Resistance to DDT and pyrethroids has been documented in different mosquito species [10,14,15]. Two major resistance mechanisms have been previously identified, including target site insensitivity resulting from mutations in the insecticides’ target protein genes and increased metabolic detoxifications for insecticides [4]. Non-synonymous mutations in the voltage-gated sodium channel (VGSC) gene causing target-site insensitivity have been found in multiple mosquito species of public health importance, including Anopheles gambiae [16,17], Culex quinquefasciatus [15,18], Ae. aegypti [10,14], and Ae. albopictus [13]. In Ae. aegypti, V1016G, V1016I, and F1534C mutations were found to be correlated with pyrethroid resistance [19, 20], and the F1534S mutation was correlated with deltamethrin resistance in Ae albopictus [13]. Metabolic resistance involves the insecticide molecule’s bio-transformation via higher expression or presence of more efficient detoxification enzymes. Detoxification enzymes belong to four gene families: cytochrome P450 monooxygenases (P450s), carboxylesterases (COEs), glutathione S-transferases (GSTs), and UDP-glucuronosyltransferases, but a number of species-specific genes within each gene family have been found to be involved in metabolic resistance in various mosquito species, such as Anopheles sinensis, Cx. quinquefasciatus, and Ae. aegypti [10,14,15,17,21–24]. Other resistance mechanisms include mosquito physiological changes, such as cuticle thickening and digestive tract modification, which may lead to changes in insecticide absorption and penetration, and in behavioral avoidance [25, 26]. We have previously identified one mutation (F1534S) in the VGSC gene in Ae. albopictus that is significantly associated with pyrethroid resistance [13]. However, little is known about metabolic resistance in Ae. albopictus, which may result from both altered expression and mutations in the detoxification genes.
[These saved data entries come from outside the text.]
-- ==== Sys2Proof/Machine/Atomics.lean ====
section
/-! DEFINITION. Atomics (R118 to R121, R344) and `mwait` (R127). -/

namespace Sys2Proof.Machine

/-! ### One atomic update -/

/-- The element type that a captured MODE gives an atomic: as bits for `and`, `or`, `xor`, exchange and compare. A floating one takes
MODE.SAT as 0 (R73). -/
def atomElem (mode : Word) (fn : Nat) : Option (Elem × NumEnv) :=
  let t : Team := { mode := mode }
  if fn ≤ 2 then (t.typed [.I, .F] false).map fun r => (r.1.elem, if r.1.isFloat then { r.2 with sat := false } else r.2)
  else (Ty.ofCode t.typeCode).map fun ty => (.int false ty.lanes, t.envRn)

/-- The new value of a word (R118). The operand of an integer `add` is exact, so that the sum is reduced once. -/
def atomNew (mode : Word) (fn old : Nat) (x : Int) (y : Nat) : Nat :=
  match atomElem mode fn with
  | none => old
  | some (el, e) =>
    match fn, el with
    | 0, .int s w => reduceInt e.sat s w (intOf s w old + x)
    | 6, _ => x.toNat
    | 7, _ => if old = x.toNat then y else old
    | f, el => (combine f el e old (x.toNat % 2 ^ el.width)).1

def atomWide (mode : Word) : Bool := ((Ty.ofCode ({ mode := mode } : Team).typeCode).map Ty.wide).getD false

/-- The outcome of one lane: its old words. -/
def oldWords (wide : Bool) (lane : Nat) (lo hi : Datum) : List (Nat × Nat × Datum) :=
  if wide then (match lo, hi with
    | .ok _, .ok _ => [(lane, 0, lo), (lane, 1, hi)]
    | .ok _, d => [(lane, 0, d), (lane, 1, d)]
    | d, _ => [(lane, 0, d), (lane, 1, d)])
  else [(lane, 0, lo)]

/-- Updates the word of one lane at a point of memory, in one step (R119, R121): the old words. A poisoned word is not
updated (R110). -/
def atomAt (s : State) (point : Point) (a : AtomReq) (l : AtomLane) : State × List (Nat × Nat × Datum) :=
  let wide := atomWide a.mode
  let hint := bits a.mode.toNat 12 2
  let s := if point == .home then (if wide then purgeL2 (purgeL2 s l.pa 0) (l.pa + 4) 0 else purgeL2 s l.pa 0) else s
  let (s, lo) := pointRead s point a.core l.pa l.key hint a.tenant
  let (s, hi) := if wide then pointRead s point a.core (l.pa + 4) l.key hint a.tenant else (s, .ok 0)
  match lo, hi with
  | .ok x, .ok y =>
    let new := atomNew a.mode a.fn (x.toNat + y.toNat * 2 ^ 32) l.x l.y
    let s := pointWrite s point a.core l.pa (BitVec.ofNat 32 new) l.cp l.key hint a.launch
    let s := if wide then pointWrite s point a.core (l.pa + 4) (BitVec.ofNat 32 (new / 2 ^ 32)) l.cp l.key hint a.launch else s
    (s, oldWords wide l.lane lo hi)
  | _, _ => (s, oldWords wide l.lane lo hi)

/-- Updates a scratchpad word (R105). -/
def atomPad (s : State) (mode : Word) (fn lane c o : Nat) (x : Int) (y : Nat) : State × List (Nat × Nat × Datum) :=
  let wide := atomWide mode
  let rd := fun i => padDatum s c (o + i)
  let lo := rd 0
  let hi := if wide then rd 4 else .ok 0
  let s := if wide then tendPad (tendPad s c o) c (o + 4) else tendPad s c o
  match lo, hi with
  | .ok a, .ok b =>
    let new := atomNew mode fn (a.toNat + b.toNat * 2 ^ 32) x y
    let s := writePad s c o (BitVec.ofNat 32 new)
    (if wide then writePad s c (o + 4) (BitVec.ofNat 32 (new / 2 ^ 32)) else s, oldWords wide lane lo hi)
  | _, _ => (s, oldWords wide lane lo hi)

/-- Performs the lanes of an atomic at a point, in ascending order (R119). -/
def atomLanes (s : State) (point : Point) (a : AtomReq) : State × List (Nat × Nat × Datum) :=
  a.lanes.foldl (fun (r : State × List (Nat × Nat × Datum)) l =>
    let (s, vs) := atomAt r.1 point a l
    (s, r.2 ++ vs)) (s, [])

/-- The next part of an atomic for the home on a die leaves: to its own die's home, or in a message of class 5 (R135, R363). Its lanes
have entered the collector, and every earlier lane for that home has returned, so that lanes are applied in ascending order (R119,
R129). -/
def pumpHome (s : State) (op h : Nat) : State :=
  match s.loads.find? fun o => o.id == op with
  | none => s
  | some o =>
    match o.later.find? fun a => homeDie ((a.lanes.headD {}).pa) == h with
    | none => s
    | some a =>
      let named := fun (ls : List AtomLane) (w : WordReq) => ls.any fun l => l.lane == w.lane
      let queued := o.later.flatMap fun a => a.lanes
      let entered := o.words.all fun w => !named a.lanes w || w.stage != .waiting
      let earlier := o.words.all fun w => w.isHere || named queued w || homeDie w.pa != h
      if !entered || !earlier then s
      else
        let die := o.core / 144
        let most := if h == die then a.lanes.length else max 1 (64 * 2 ^ min (bits (crateOf s die 5).toNat 0 3) 4 / 16)
        let rest := a.lanes.drop most
        let later := if rest.isEmpty then o.later.erase a else o.later.map fun x => if x == a then { a with lanes := rest } else x
        let s := { s with loads := s.loads.map fun x => if x.id == op then { x with later := later } else x }
        if h == die then { s with homeq := s.homeq ++ [.atoms a] }
        else enqueueCut s die h 5 16 (a.lanes.take most) 0 (fun g => .atoms { a with lanes := g }) fun l => le l.pa 8 ++ le l.x.toNat 8

/-- The parts of an atomic that may leave do so. -/
def pumpAtoms (s : State) (op : Nat) : State := (List.range 8).foldl (fun s h => pumpHome s op h) s

/-- The old words of an atomic reach the register that waits for them. Its core's older copies of the words are out of date (R113). -/
def landAtoms (s : State) (op : Nat) (vals : List (Nat × Nat × Datum)) : State :=
  let passed := (s.loads.filter fun o => o.id == op && o.point != .l1).flatMap fun o =>
    (o.words.filter fun w => w.pa != noPa && vals.any fun v => v.1 == w.lane && v.2.1 == w.part).map fun w => (o.core, w.pa)
  let s : State := { (passed.foldl (fun s x => outdate s x.1 x.2) s) with loads := s.loads.map fun o => if o.id == op then
    { o with words := o.words.map fun w => match vals.find? fun v => v.1 == w.lane && v.2.1 == w.part with
        | some v => { w with stage := .here v.2.2 }
        | none => w }
    else o }
  finishLoads (pumpAtoms s op)

/-- Publishes a core's own dirty copy of a word to a point, and drops the word from its L1 (R121). A fill of the word on its way is not
kept there, since it may be older than what the point gives next (R113). -/
def shed (s : State) (core pa : Nat) (toHome : Bool) : State :=
  let s := performPubs (killMisses s core pa) core pa
  let s := if heldDirty (l1Of s core) pa then
      match blk (l1Of s core) (pa / 256) with
      | some b =>
        let (s, w, poison) := leaving s b pa core
        let p : Pub := { uid := s.serial, core := core, die := core / 144, launch := b.launch, pa := pa, w := w, poison := poison,
                         key := b.key, hint := b.lineHint (wordIx pa), toHome := toHome }
        performPub { s with serial := s.serial + 1 } p
      | none => s
    else s
  setL1 s core (dropWord (l1Of s core) pa)

/-- The physical words of an atomic's lanes. -/
def atomWords (wide : Bool) (ls : List AtomLane) : List Nat := ls.flatMap fun l => l.pa :: if wide then [l.pa + 4] else []

/-- An access to a word in its core's point can be performed now; the host is asked where it cannot. -/
def pointReady (s : State) (point : Point) (write : Bool) (core pa : Nat) : Bool :=
  match point with
  | .l1 => readReady s core pa
  | .l2 => (held (l2Of s (core / 144)) pa).isSome || readableNow s pa
  | .home => if write then updatableNow s pa else readableNow s pa

/-- The parts of an atomic by row and home (R129, R135). -/
def atomParts (a : AtomReq) : List AtomReq :=
  (List.range 32).flatMap fun row =>
    let ls := a.lanes.filter fun l => l.lane / 32 == row
    ((ls.map fun l => homeDie l.pa).eraseDups).map fun h => { a with lanes := ls.filter fun l => homeDie l.pa == h }

/-- One lane of an atomic instruction: its place, its operand and its new value. -/
structure AtomUse where
  lane : Nat
  va : Nat
  place : Place
  x : Int
  y : Nat

/-- Performs an atomic instruction whose addresses are good and whose release part is done (R119, R121, R122, R129). Words of the
scratchpad, of the L1 and of the L2 are updated at once, in lane order; words for a home go there row by row. -/
def doAtoms (s : State) (k : Nat) (t : Team) (dst : Dst) (fn : Nat) (point : Point) (acq : Bool) (us : List AtomUse) : State :=
  let wide := atomWide t.mode
  let b := bandOf s (bandKey k)
  let outer := point != .l1
  let s := if acq && outer then flushMisses s t.core else s
  let t := t.closeRegion
  if us.isEmpty then finish (if acq && outer then invalidateClean s t.core else s) k t
  else
    let lane := fun (u : AtomUse) (pa key : Nat) (cp : Bool) => ({ lane := u.lane, pa := pa, key := key, cp := cp, x := u.x, y := u.y } : AtomLane)
    let mems := us.filterMap fun u => match u.place with
      | .mem pa key cp => some (lane u pa key cp)
      | _ => none
    let a : AtomReq := { op := s.serial, fn := fn, mode := t.mode, core := t.core, tenant := b.tenant, launch := b.launch, lanes := mems }
    let wait := (atomWords wide mems).filter fun pa => point != .home && !pointReady s point false t.core pa
    if !wait.isEmpty then waitHere (wait.foldl (fun s pa => askHost s pa false) s)
    else if !collectorRoom s t.core (us.map fun u => u.lane) then waitHere s
    else
      let s := if outer then (atomWords wide mems).foldl (fun s pa => shed s t.core pa (point == .home)) s else s
      let (s, done) := us.foldl (fun (r : State × List (Nat × Nat × Datum)) u =>
        match u.place with
        | .pad c o =>
          let (s, vs) := atomPad r.1 t.mode fn u.lane c o u.x u.y
          (s, r.2 ++ vs)
        | .mem pa key cp =>
          if point == .home then r
          else
            let (s, vs) := atomAt r.1 point a (lane u pa key cp)
            (s, r.2 ++ vs)) (s, [])
      let words := us.flatMap fun u => (List.range (if wide then 2 else 1)).map fun i =>
        ({ lane := u.lane, part := i, va := u.va + 4 * i,
           pa := match u.place with
             | .mem pa _ _ => pa + 4 * i
             | _ => noPa } : WordReq)
      let o : LoadOp := { id := s.serial, team := k, core := t.core, dst := dst, point := point, acq := acq, inval := outer, flags := 3,
                          words := words, atomic := true, later := if point == .home then atomParts { a with op := s.serial } else [],
                          old := t.laneWords dst (us.map fun u => u.lane) }
      let t := match dst with
        | .vec d w => t.emptyV (pair w d)
        | _ => t
      landAtoms (finish { s with serial := s.serial + 1, loads := s.loads ++ [o] } k { t with acquiring := acq }) o.id done

/-- The unit whose checkers test the results of an atomic (R192): the adders of a sum, the logic units, and none of a comparison or an
exchange. -/
def atomUnit (fn : Nat) : Nat := if fn = 0 then 1 else if 3 ≤ fn ∧ fn ≤ 5 then 3 else 0

/-- The last part of an atomic instruction whose addresses are good: it waits for the team's own accesses to the words (R113), does its
release part (R122), and its results pass their check (R192). -/
def atomThen (s : State) (k : Nat) (t : Team) (dst : Dst) (fn : Nat) (ord : BitVec 2) (scope : BitVec 3) (lanes : LaneMask)
    (ps : List Place) (us : List AtomUse) : State :=
  let point := clampPoint (pointOf scope.toNat) ps
  if ps.any fun p => match p with
      | .mem pa _ _ => wordBusy s k pa || (atomWide t.mode && wordBusy s k (pa + 4))
      | _ => false then waitHere s
  else
    let go := fun s t => checkedLanes s k t (atomUnit fn) lanes fun s => doAtoms s k t dst fn point (acquires ord) us
    if releases ord then releasing s k t point (fun _ => true) go else go s t

/-! ### The instructions -/

/-- An atomic of every lane at `S[b] + SignExtend64(V[o][L])` (R118, R119). -/
def atomic (fn : Nat) (d : BitVec 6) (b : BitVec 5) (o : BitVec 6) (ord : BitVec 2) (scope : BitVec 3) (ta : Bool) (s : State) : Out :=
  memory (scope != 7) s fun k t =>
    match atomElem t.mode fn with
    | none => illop s k t
    | some (el, _) =>
      let w := el.width == 64
      let n := if w then 2 else 1
      let cas := fn == 7
      if !(t.okV w d.toNat && t.okV false o.toNat) ||
          (cas && (decide (d.toNat + 2 * n > t.vregs) || (w && d.toNat % 4 != 0))) then illop s k t
      else gated s k t
        { srcV := srcsV w d.toNat ta ++ (if cas then srcsV w (d.toNat + n) false else []) ++ [(o.toNat, false)]
          srcS := [(b.toNat, false)]
          preds := [t.guardReg]
          dstV := pair w d.toNat
          lanes := t.present } fun t =>
        access s k t (widthOf w) true true 3 (offsetAddrs t b o (laneList t t.present)) fun s ps =>
          atomThen s k t (.vec d.toNat w) fn ord scope t.present (ps.map fun p => p.2.2) (ps.map fun p =>
            let x := t.rw w d.toNat p.1
            ({ lane := p.1, va := p.2.1.toNat, place := p.2.2,
               x := (match fn, el with
                 | 0, .int sg wd => intOf sg wd x
                 | _, _ => (x : Int)),
               y := if cas then t.rw w (d.toNat + n) p.1 else 0 } : AtomUse))

def execAadd (d : BitVec 6) (b : BitVec 5) (o : BitVec 6) (ord : BitVec 2) (scope : BitVec 3) (ta : Bool) (s : State) : Out :=
  atomic 0 d b o ord scope ta s
def execAmin (d : BitVec 6) (b : BitVec 5) (o : BitVec 6) (ord : BitVec 2) (scope : BitVec 3) (ta : Bool) (s : State) : Out :=
  atomic 1 d b o ord scope ta s
def execAmax (d : BitVec 6) (b : BitVec 5) (o : BitVec 6) (ord : BitVec 2) (scope : BitVec 3) (ta : Bool) (s : State) : Out :=
  atomic 2 d b o ord scope ta s
def execAand (d : BitVec 6) (b : BitVec 5) (o : BitVec 6) (ord : BitVec 2) (scope : BitVec 3) (ta : Bool) (s : State) : Out :=
  atomic 3 d b o ord scope ta s
def execAor (d : BitVec 6) (b : BitVec 5) (o : BitVec 6) (ord : BitVec 2) (scope : BitVec 3) (ta : Bool) (s : State) : Out :=
  atomic 4 d b o ord scope ta s
def execAxor (d : BitVec 6) (b : BitVec 5) (o : BitVec 6) (ord : BitVec 2) (scope : BitVec 3) (ta : Bool) (s : State) : Out :=
  atomic 5 d b o ord scope ta s
def execAxch (d : BitVec 6) (b : BitVec 5) (o : BitVec 6) (ord : BitVec 2) (scope : BitVec 3) (ta : Bool) (s : State) : Out :=
  atomic 6 d b o ord scope ta s
def execAcas (d : BitVec 6) (b : BitVec 5) (o : BitVec 6) (ord : BitVec 2) (scope : BitVec 3) (ta : Bool) (s : State) : Out :=
  atomic 7 d b o ord scope ta s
For example, SNPs in GSTe2 were found to confer resistance to DDT in the malaria mosquito Anopheles funestus [27]. With this in mind, this study aims to characterize novel resistance mechanisms in Ae. albopictus.

mRNA sequencing (RNA-seq) is a powerful technique for comprehensive profiling of transcripts. To date, several studies have used RNA-seq to investigate resistance mechanisms in mosquito species, including An. gambiae [28], An. sinensis [29], Ae. aegypti [30], and Cx. quinquefasciatus [31] and Cx. pipiens pallens [32], and these studies have demonstrated that the RNA-seq technique can successfully yield useful resistance targets. In southern China, Ae. albopictus is the most important dengue vector with strong pyrethroid resistance [13]. In this context, the present study used RNA-seq on single mosquitoes and identified genes differentially expressed between resistant and susceptible Ae. albopictus mosquitoes and SNPs associated with resistance. In addition, the function of 3 candidate genes was further functionally verified by RNA interference (RNAi). Using a genotype-phenotype association study, we further identified 5 new SNPs significantly associated with resistance in natural populations.

Materials and methods

Ethics statement

This study did not involve endangered or protected species, and was not conducted on protected lands. All collections were performed on public land, and no specific permits were required for mosquito field specimen collection.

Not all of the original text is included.